**Raw data**.
-- ==== Sys2Proof/Machine/Dispatch.lean ====
section
/-! DEFINITION. exec: one arm per command. -/

namespace Sys2Proof.Machine

/-- The meaning of each command (30_encoding.md R80, R88). -/
def exec (i : Instr) (s : State) : Host.Outcome State Fault Refusal :=
  match i with
  | .init => Sys2Proof.Machine.execInit s
  | .feed data => Sys2Proof.Machine.execFeed data s
  | .final => Sys2Proof.Machine.execFinal s
  | .reserved => Sys2Proof.Machine.execReserved s

end Sys2Proof.Machine
end

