/-- Each clause of the FINAL statement: spent; fill 55 with its block; fill 56 with its two blocks. -/
theorem witness_FinalPadsAndCompresses :
    opField 0x200 = 0b10 ∧ opField 0x2ff = 0b10 ∧ spentEngine.phase = .spent ∧
    (fed as55).phase = .active ∧ (fed as55).fill.val ≤ 55 ∧
    (∃ M : Block, ∀ j : Fin 64, M[j] =
      if j.val < (fed as55).fill.val then (fed as55).buf.read j
      else if j = (fed as55).fill then 0x80
      else if j.val < 56 then 0x00
      else (440 : BitCount).extractLsb' (8 * (63 - j.val)) 8) ∧
    ∃ s : State, s.phase = .active ∧ s.fill.val = 56 ∧
      (∃ M : Block, ∀ j : Fin 64, M[j] =
        if j.val < s.fill.val then s.buf.read j else if j = s.fill then 0x80 else 0x00) ∧
      ∃ N : Block, ∀ j : Fin 64, N[j] =
        if j.val < 56 then 0x00 else (448 : BitCount).extractLsb' (8 * (63 - j.val)) 8 := by
  refine ⟨by decide, by decide, rfl, rfl, by decide, ⟨Vector.ofFn fun j => _, fun j => by simp; rfl⟩,
    fed (List.replicate 56 0x61), rfl, by decide, ⟨Vector.ofFn fun j => _, fun j => by simp; rfl⟩,
    ⟨Vector.ofFn fun j => _, fun j => by simp; rfl⟩⟩

/-- FINAL with fill 55 and 56, and the machine at P_MARK with either latched fill and at the neighbouring points. -/
theorem witness_PaddingMachineEqualsFinal :
    (padStep (padStart (fed as55).toEngine)).point = .pMark ∧ (padStep (padStart (fed as55).toEngine)).n.val ≤ 55 ∧
    (padStep (padStart (fed (List.replicate 56 0x61)).toEngine)).n.val = 56 ∧
    (padStart State.reset.toEngine).point = (padStart (fed as63).toEngine).point ∧
    (padStart State.reset.toEngine).point ≠ .pMark ∧ (padStart State.reset.toEngine).point ≠ .ended ∧
    (fed as55).phase = .active ∧ spills (fed as55).fill = false ∧
    (fed (List.replicate 56 0x61)).phase = .active ∧ spills (fed (List.replicate 56 0x61)).fill = true := by decide

theorem witness_FinalGivesThePaddedDigest : ∃ m s, m.length = 63 ∧ Absorbing m s := ⟨as63, fed as63, by decide, absorbing_as63⟩

theorem witness_ReservedWordIsRejected : opField 0x300 = 0b11 ∧ opField 0x3ff = 0b11 := by decide

theorem witness_RejectedStreamLeavesTheEngine :
    ∃ (ws : List CmdWord) (s : State), ws.length = 3 ∧
      ∀ w ∈ ws, opField w = 0b11 ∨ (s.phase = .spent ∧ opField w ≠ 0b00) :=
  ⟨[0x161, 0x200, 0x300], spentEngine, rfl, by decide⟩

theorem witness_StepRunsTheDecodedCommand :
    ∃ s u : State, s.port = some (.command 0x161) ∧ u.port = none := ⟨present 0x161 State.reset, State.reset, rfl, rfl⟩

/-- The same engine behind different ports, and a stream of two events after which a third is to come. -/
theorem witness_StreamIsAParameterOfTheEngine :
    (∃ s u : State, SameEngine s u ∧ s.resp ≠ u.resp ∧ s.port ≠ u.port) ∧
    ∃ (events : List HostEvent) (s t : State), events.length = 2 ∧ s ≠ t ∧ runStream events s = .next t :=
  ⟨⟨spentEngine, { spentEngine with resp := some .ok, port := some .reset }, rfl, by decide, by decide⟩,
    [.reset, .command 0x161], spentEngine, _, rfl, by decide, rfl⟩

theorem witness_DecodeFollowsTheOpcodeMap :
    (0x0ff : CmdWord) &&& 0x300 = 0x000 ∧ (0x100 : CmdWord) &&& 0x300 = 0x100 ∧
    (0x2ff : CmdWord) &&& 0x300 = 0x200 ∧ (0x3ff : CmdWord) &&& 0x300 = 0x300 := by decide

theorem witness_EncodeThenDecodeThroughThePort :
    opField 0x1ff = 0b01 ∧ dataField 0x200 = 0x00 ∧ 1024 ≤ 1024 := by decide

/-- The eight-byte field at the end of the buffer: its last byte, the byte just below it, and a byte just above a field. -/
theorem witness_BufferAccessIsBigEndian :
    56 + 8 ≤ 64 ∧ 7 < 8 ∧ (55 : Fin 64).val < 56 ∧ 0 + 1 ≤ 64 ∧ 0 + 1 ≤ (1 : Fin 64).val := by decide

theorem witness_ScheduleLoadReadsTheBuffer : ∃ t, t < 16 ∧ 4 * t + 4 = 64 := ⟨15, by decide⟩

theorem witness_StepKeepsTheCanonicalBuffer :
    ∃ s t : State, s.buf.wf = true ∧ s.buf ≠ [] ∧ step s = .next t :=
  ⟨spentEngine, spentEngine, by decide, by decide, rfl⟩

/-- Two engines that differ in a stale byte. -/
theorem witness_StaleStateReachesNothing : ∃ s u : State, LiveEq s u ∧ s.phase = .active ∧ s ≠ u := by
  refine ⟨State.reset, { State.reset with buf := [(9, 0x61)] }, ⟨rfl, rfl, rfl, rfl, fun _ => rfl, fun _ => rfl, ?_⟩, rfl, ?_⟩
  · intro _ j h; exact absurd h (by simp [State.reset])
  · intro h; exact absurd (congrArg (fun t : State => t.buf) h) (by decide)

theorem witness_RotateAndShiftBitByBit : ∃ n i : Nat, i < 32 ∧ 32 ≤ i + n := ⟨25, 31, by decide⟩

theorem witness_SigmasBitByBit : ∃ i : Nat, i < 32 ∧ ¬ i + 3 < 32 := ⟨31, by decide⟩

theorem witness_ScheduleFollowsTheRecurrence : 15 < 16 ∧ 16 ≤ 16 ∧ 16 ≤ 63 ∧ 63 < 64 := by decide

theorem witness_CompressPortPacksBigEndian (stateIn : BitVec 256) (block : BitVec 512) :
    ∃ (S : HashState) (M : Block), (∀ i : Fin 8, S[i] = stateIn.extractLsb' (224 - 32 * i.val) 32) ∧
      ∀ j : Fin 64, M[j] = block.extractLsb' (504 - 8 * j.val) 8 :=
  ⟨unpackState stateIn, unpackBlock block, fun i => by simp [unpackState], fun j => by simp [unpackBlock]⟩

theorem witness_DigestIsTheSerializedState : State.reset.phase = .active ∧ spentEngine.phase = .spent := by decide

theorem witness_WidePortsPackBigEndian : spentEngine.phase = .spent := rfl

/-- A digest that stands, one that INIT ends, and one that reset ends. -/
theorem witness_DigestStandsUntilInitOrReset :
    spentEngine.phase = .spent ∧ step spentEngine = .next spentEngine ∧
    (∃ t, step (present 0x000 spentEngine) = .next t) ∧
    ∃ t, step (drive .reset spentEngine) = .next t := by
  refine ⟨rfl, rfl, ⟨_, rfl⟩, ⟨_, rfl⟩⟩

/-- A step into SPENT and a step back to ACTIVE. -/
theorem witness_OnlyFinalSpendsOnlyInitRevives :
    (∃ t, step (present 0x200 State.reset) = .next t ∧ State.reset.phase = .active ∧ t.phase = .spent) ∧
    ∃ t, step (present 0x000 spentEngine) = .next t ∧ spentEngine.phase = .spent ∧ t.phase = .active := by
  refine ⟨⟨_, rfl, rfl, rfl⟩, ⟨_, rfl, rfl, rfl⟩⟩

theorem witness_HashStateHasFourWriters :
    ∃ t, step (present 0x161 (fed as63)) = .next t := ⟨_, rfl⟩

theorem witness_StepKeepsTheMessageInvariant :
    ∃ s t : State, Inv s ∧ s.fill.val = 63 ∧ step s = .next t := by
  refine ⟨fed as63, fed as63, ⟨by decide +kernel, as63, Or.inl absorbing_as63⟩, by decide, rfl⟩

/-- 56 bytes, the least message in two padding blocks, from an engine in phase SPENT. -/
theorem witness_StreamComputesTheReferenceDigest :
    ∃ (m : List Byte) (s : State), m.length = 56 ∧ s.phase = .spent ∧ Supported m :=
  ⟨List.replicate 56 0x61, spentEngine, by decide, rfl, by simp [Supported]⟩

end Sys2Proof.Tests
end

section
/-! The bits of the rotation and the shift (00_scope.md R11, R12), which every Σ and σ of the Compression Core is made of. -/

namespace Sys2Proof.Machine

/-- The model's rotation is the library's: its guard only keeps the left shift below 32 (R11). -/
theorem rotr_eq_rotateRight (x : Word) (n : Nat) : rotr x n = x.rotateRight n := by
  rw [BitVec.rotateRight_def, rotr]
  split
  · next hn => simp [hn]
  · rfl

/-- The bits below `32 - n % 32` come from the right shift, the others wrap around from the left shift. -/
@[simp] theorem getLsbD_rotr (x : Word) (n : Nat) {i : Nat} (hi : i < 32) :
    (rotr x n).getLsbD i = x.getLsbD ((i + n) % 32) := by
  rw [rotr_eq_rotateRight, BitVec.getLsbD_rotateRight]
  by_cases hlow : i < 32 - n % 32
  · have hsource : n % 32 + i = (i + n) % 32 := by omega
    simp [hlow, hsource]
  · have hsource : i - (32 - n % 32) = (i + n) % 32 := by omega
    simp [hlow, hi, hsource]

@[simp] theorem getLsbD_shr (x : Word) (n i : Nat) :
    (shr x n).getLsbD i = (decide (i + n < 32) && x.getLsbD (i + n)) := by
  rw [shr, BitVec.getLsbD_ushiftRight, Nat.add_comm n i]
  by_cases h : i + n < 32
  · simp [h]
  · simp [h, BitVec.getLsbD_of_ge x (i + n) (Nat.le_of_not_lt h)]

/-- Settles O25: each bit of the rotation and of the shift, by the two bit laws above. -/
theorem rotateAndShiftBitByBit : Obligations.RotateAndShiftBitByBit := by
  intro x n i hi
  exact ⟨getLsbD_rotr x n hi, getLsbD_shr x n i⟩

end Sys2Proof.Machine
end

section
/-! What one step does to the engine, and the fields that FEED and FINAL leave. -/

namespace Sys2Proof.Machine

/-! ### `absorb` -/

@[simp] theorem absorb_phase (d : Byte) (e : Engine) : (absorb d e).phase = e.phase := by simp [absorb]

@[simp] theorem absorb_buf (d : Byte) (e : Engine) : (absorb d e).buf = (storeByte d e).buf := by
  rw [absorb, advance_buf]

/-- FEED below 63 stores the byte and counts it. -/
theorem absorb_of_room (d : Byte) (e : Engine) (h : e.fill.val < 63) :
    absorb d e = { storeByte d e with fill := ⟨e.fill.val + 1, by omega⟩ } :=
  advance_room (storeByte d e) h

/-- FEED at 63 stores the byte and drains. -/
theorem absorb_of_full (d : Byte) (e : Engine) (h : e.fill.val = 63) : absorb d e = drain (storeByte d e) :=
  advance_full (storeByte d e) h

/-! ### `finalize` -/

@[simp] theorem finalize_phase (e : Engine) : (finalize e).phase = .spent := by simp [finalize]

@[simp] theorem finalize_fill (e : Engine) : (finalize e).fill = e.fill := by simp [finalize]

@[simp] theorem finalize_bitcount (e : Engine) : (finalize e).bitcount = e.bitcount + tailBits e := by
  simp [finalize, add64]

theorem finalize_buf (e : Engine) :
    (finalize e).buf = (finalLength (finalSpill (finalMark (finalCount e)))).buf := by
  rw [finalize, finalDone_buf, finalLast_buf]

/-- The last compression runs over the buffer that FINAL leaves (43_engine_finalize.md R175). -/
theorem finalize_H (e : Engine) :
    (finalize e).H = compress (finalSpill (finalMark (finalCount e))).H (readBlock (finalize e).buf) := by
  rw [finalize_buf, finalize, finalDone_H, finalLast_H, finalLength_H]

/-- With `fill <= 55` nothing is compressed before the length field is written (43_engine_finalize.md R173). -/
theorem finalSpill_finalMark_of_room (e : Engine) (h : e.fill.val ≤ 55) :
    finalSpill (finalMark (finalCount e)) = finalMark (finalCount e) :=
  finalSpill_of_room (finalMark (finalCount e)) h

/-- With `fill > 55` the marked block is compressed first (43_engine_finalize.md R173). -/
theorem finalSpill_finalMark_of_full (e : Engine) (h : 55 < e.fill.val) :
    finalSpill (finalMark (finalCount e)) = finalSpillBlock (finalMark (finalCount e)) :=
  finalSpill_of_full (finalMark (finalCount e)) h

/-! ### The buffer stays canonical -/

theorem wf_absorb (d : Byte) (e : Engine) (h : e.buf.wf = true) : (absorb d e).buf.wf = true := by
  rw [absorb_buf, storeByte_buf]
  exact wf_memWrite _ _ _ _ _ h

theorem wf_finalMark (e : Engine) (h : e.buf.wf = true) : (finalMark e).buf.wf = true := by
  rw [finalMark_buf]
  exact wf_zeroFill _ _ (wf_memWrite _ _ _ _ _ h)

theorem wf_finalSpill (e : Engine) (h : e.buf.wf = true) : (finalSpill e).buf.wf = true := by
  unfold finalSpill
  split
  · exact Memory.wf_cleared
  · exact h

theorem wf_finalize (e : Engine) (h : e.buf.wf = true) : (finalize e).buf.wf = true := by
  rw [finalize_buf, finalLength_buf]
  exact wf_memWrite _ _ _ _ _ (wf_finalSpill _ (wf_finalMark (finalCount e) h))

/-! ### One step, as the engine sees it -/

/-- Everything one step can do to the engine: leave it (idle or a rejected command), construct it (reset, INIT), absorb a
byte, or finalize it. -/
theorem step_engine_cases (s t : State) (h : step s = .next t) :
    t.toEngine = s.toEngine ∨
    (t.toEngine = constructed ∧
      (s.port = some .reset ∨ ∃ w, s.port = some (.command w) ∧ decodeWord w = .init)) ∨
    (s.phase = .active ∧
      ∃ w d, s.port = some (.command w) ∧ decodeWord w = .feed d ∧ t.toEngine = absorb d s.toEngine) ∨
    (s.phase = .active ∧ t.toEngine = finalize s.toEngine ∧
      ∃ w, s.port = some (.command w) ∧ decodeWord w = .final) := by
  rcases step_cases s t h with ⟨-, rfl⟩ | ⟨hport, rfl⟩ | ⟨w, hport, hexec⟩
  · exact .inl rfl
  · exact .inr (.inl ⟨reset_toEngine, .inl hport⟩)
  · rcases exec_cases _ _ _ hexec with
      ⟨hw, rfl⟩ | ⟨-, rfl⟩ | ⟨-, -, rfl⟩ | ⟨-, -, rfl⟩ | ⟨d, hw, hp, rfl⟩ | ⟨hw, hp, rfl⟩
    · exact .inr (.inl ⟨rfl, .inr ⟨w, hport, hw⟩⟩)
    · exact .inl rfl
    · exact .inl rfl
    · exact .inl rfl
    · exact .inr (.inr (.inl ⟨hp, w, d, hport, hw, rfl⟩))
    · exact .inr (.inr (.inr ⟨hp, rfl, w, hport, hw⟩))

/-- Every step keeps the canonical form of the buffer (log 2). -/
theorem step_keeps_wf (s t : State) (hwf : s.buf.wf = true) (h : step s = .next t) : t.buf.wf = true := by
  rcases step_engine_cases s t h with he | ⟨he, -⟩ | ⟨-, w, d, -, -, he⟩ | ⟨-, he, -⟩ <;> rw [he]
  · exact hwf
  · exact Memory.wf_cleared
  · exact wf_absorb d _ hwf
  · exact wf_finalize _ hwf

end Sys2Proof.Machine
end

section
/-! The bytes and blocks of a message and of its padding (10_state.md R35, 43_engine_finalize.md R184). -/

namespace Sys2Proof.Safety

open Sys2Proof.Machine

/-! ### Blocks and the states after them -/

@[simp] theorem messageBlock_getElem (m : List Byte) (k j : Nat) (hj : j < 64) :
    (messageBlock m k)[j] = m.getD (64 * k + j) 0x00 := by
  simp [messageBlock]

/-- A buffer that reads as block `k` of a message is that block. -/
theorem readBlock_eq_messageBlock (b : Memory) (m : List Byte) (k : Nat)
    (h : ∀ j : Fin 64, b.read j = m.getD (64 * k + j.val) 0x00) : readBlock b = messageBlock m k := by
  refine (eq_readBlock b _ fun j => ?_).symm
  rw [h j]
  exact messageBlock_getElem m k j.val j.isLt

theorem messageBlock_congr (m n : List Byte) (k : Nat)
    (h : ∀ i, i < 64 * (k + 1) → m.getD i 0x00 = n.getD i 0x00) : messageBlock m k = messageBlock n k := by
  apply Vector.ext
  intro j hj
  rw [messageBlock_getElem, messageBlock_getElem, h _ (by omega)]

/-- `S_k` depends on the first `64k` bytes alone. -/
theorem stateAfter_congr (m n : List Byte) (k : Nat)
    (h : ∀ i, i < 64 * k → m.getD i 0x00 = n.getD i 0x00) : stateAfter m k = stateAfter n k := by
  induction k with
  | zero => rfl
  | succ k ih =>
    rw [stateAfter, stateAfter, ih fun i hi => h i (by omega), messageBlock_congr m n k h]

/-- Later bytes leave the states of the blocks already complete. -/
theorem stateAfter_append (m n : List Byte) (k : Nat) (h : 64 * k ≤ m.length) :
    stateAfter (m ++ n) k = stateAfter m k :=
  stateAfter_congr _ _ k fun i hi => List.getD_append m n 0x00 i (by omega)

**Exercise**.
Here the output must be the lines above from the line with "e).phase = .spent := by simp [finalize]" to the line with "theorem finalSpill_finalMark_of_room (e", both included, duplicated word for word and nothing else.

**Completed task**.
@[simp] theorem finalize_phase (e : Engine) : (finalize e).phase = .spent := by simp [finalize]

@[simp] theorem finalize_fill (e : Engine) : (finalize e).fill = e.fill := by simp [finalize]

@[simp] theorem finalize_bitcount (e : Engine) : (finalize e).bitcount = e.bitcount + tailBits e := by
  simp [finalize, add64]

theorem finalize_buf (e : Engine) :
    (finalize e).buf = (finalLength (finalSpill (finalMark (finalCount e)))).buf := by
  rw [finalize, finalDone_buf, finalLast_buf]

/-- The last compression runs over the buffer that FINAL leaves (43_engine_finalize.md R175). -/
theorem finalize_H (e : Engine) :
    (finalize e).H = compress (finalSpill (finalMark (finalCount e))).H (readBlock (finalize e).buf) := by
  rw [finalize_buf, finalize, finalDone_H, finalLast_H, finalLength_H]

/-- With `fill <= 55` nothing is compressed before the length field is written (43_engine_finalize.md R173). -/
theorem finalSpill_finalMark_of_room (e : Engine) (h : e.fill.val ≤ 55) :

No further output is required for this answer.